— Work item —
Check each line of the data for "gens", and copy the ones that have it.

Stored data entries:
/-- The pitch of a ROUTE's source rows. -/
def RouteArgs.pitch (r : RouteArgs) : Nat := field r.ctl 0 16
/-- L. -/
def RouteArgs.len (r : RouteArgs) : Nat := field r.ctl 16 7 + 1
/-- The bytes of a row. -/
def RouteArgs.bytes (r : RouteArgs) : Nat := r.len * rowSize r.bf16
/-- S, the distance of staged rows. -/
def stageStep (bytes : Nat) : Nat := (bytes + 63) / 64 * 64

/-- The pairs of a row: its slots below k whose weight is not a zero. -/
def rowPairs (f : Fibre) (v k row : Nat) : List RPair :=
  let vals := (getReg f v).toNat
  let ws := (getReg f (v + 1)).toNat + 2 ^ 32 * (getReg f (v + 2)).toNat
  ((List.range k).map fun i => ({ row := row, slot := i, value := field vals (8 * i) 8, weight := field ws (16 * i) 16 } : RPair)).filter
    fun p => p.weight % 2 ^ 15 != 0

/-- Whether RV masks a row. -/
def rowMasked (s : State) (team : Nat) (r : RouteArgs) (i : Nat) : Bool :=
  r.rv && !(natOfBytes (localRead s team (r.src + 32 * r.pitch) 4)).testBit i

/-- All pairs of a ROUTE, in pair order (R201). -/
def routePairs (s : State) (e : EngEnv) (r : RouteArgs) : List RPair :=
  (List.range (if r.h then 16 else 32)).flatMap fun i =>
    match kvGet e.g.fibres i with
    | some f => if rowMasked s e.g.place.team r i then [] else rowPairs f r.v r.k i
    | none => []

/-- The rows that make a pair. -/
def pairRows (ps : List RPair) : List Nat := (ps.map fun p => p.row).eraseDups

/-- The local memory that a ROUTE reads. -/
def needRows (e : EngEnv) (r : RouteArgs) : List Nat → Except EngErr Unit
  | [] => .ok ()
  | i :: is => do
    needLocal e.g (r.src + i * r.pitch) r.bytes
    needRows e r is

/-- The staged rows' pieces. -/
def stagePieces (s : State) (e : EngEnv) (r : RouteArgs) : List Nat → Except EngErr (List (Nat × List Piece))
  | [] => .ok []
  | i :: is => do
    let ps ← rangePieces s e false .store (r.stage + i * stageStep r.bytes) r.bytes
    let rest ← stagePieces s e r is
    pure ((i, ps) :: rest)

/-- The checks of a ROUTE, in the order of the table of R200: its pairs, the staged rows' places and its barrier. -/
def routeChecks (e : EngEnv) (r : RouteArgs) (s : State) :
    Except EngErr (List RPair × List (Nat × List Piece) × Option BarCap) := do
  needNoTwin s e
  let home := homeOf s e.g
  let ps := routePairs s e r
  need (ps.all fun p => rtCap (rtEntryAfter s home e.g.place.team p.value) != 0) 0x14 0
  need (field r.ctl 23 9 == 0 && field r.tmo 24 8 == 0) 0x14 0
  need (r.pitch % 16 == 0 && decide (r.bytes ≤ r.pitch)) 0x14 0
  needTile s home e.g.place.team r.t
  need (r.src % 16 == 0) 0x03 r.src
  need (r.stage % 64 == 0) 0x03 r.stage
  need (e.g.place.kind != .spawned) 0x05 r.src
  if r.rv then needLocal e.g (r.src + 32 * r.pitch) 4 else pure ()
  needRows e r (pairRows ps)
  let st ← stagePieces s e r (pairRows ps)
  let bar ← attnBar s e r.nb r.bar
  pure (ps, st, bar)

/-- Write the staged rows at device scope (R201): the first line that failed, and the state. -/
def stageRows (e : EngEnv) (r : RouteArgs) (rows : List (Nat × List Piece)) (s : State) : Option Nat × State :=
  rows.foldl (fun (x : Option Nat × State) w =>
    let bs := localRead x.2 e.g.place.team (r.src + w.1 * r.pitch) r.bytes
    let y := writePieces [] (envWho e) w.2 bs (notePieces e w.2 x.2)
    (x.1.orElse fun _ => y.1, y.2)) (none, s)

/-- The counts of a new entry's rows (R205). -/
def startRows (s : State) (team : Nat) (r : RouteArgs) (ps : List RPair) : List RowCount :=
  (List.range 32).map fun i =>
    { exp := (ps.filter fun p => p.row == i).length, masked := rowMasked s team r i }

/-- The launch of the lowest signer. -/
def signerLaunch (e : EngEnv) : Option Nat := (getFibre e.g (lowLane e.mask)).launch

/-- Make the entry of an accepted ROUTE; c receives its number and the signers go on. -/
def makeEnt (core n : Nat) (e : EngEnv) (r : RouteArgs) (ps : List RPair) (bar : Option BarCap) (bad : Option Nat)
    (s : State) : State :=
  let (id, s) := freshId s
  let (seq, s) := countTl e id { kind := .kvapp, bad := bad } s
  let gen := (kvGetD (engOf s core).gens n 0 + 1) % 8192
  let x : RouteEnt :=
    { id := id, core := core, num := n, team := e.g.place.team, owner := e.g.place.owner, gid := e.gid, seq := seq, mask := e.mask, pc := e.pc,
      launch := signerLaunch e, gen := gen, tile := r.t, bf16 := r.bf16, pol := r.pol, len := r.len, pairs := ps,
      rows := startRows s e.g.place.team r ps, due := if r.tmo = 0 then none else some (s.dev.clock + r.tmo), bar := bar,
      stage := r.stage }
  let s := modEng core (fun y => { y with ents := kvSet y.ents n x, gens := kvSet y.gens n gen }) s
  let s := modGroup s e.gid fun g => setU g r.c (BitVec.ofNat 32 n)
  resumeLanes e.gid e.mask (e.pc + 8) s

— Completed task —
  let gen := (kvGetD (engOf s core).gens n 0 + 1) % 8192
  let s := modEng core (fun y => { y with ents := kvSet y.ents n x, gens := kvSet y.gens n gen }) s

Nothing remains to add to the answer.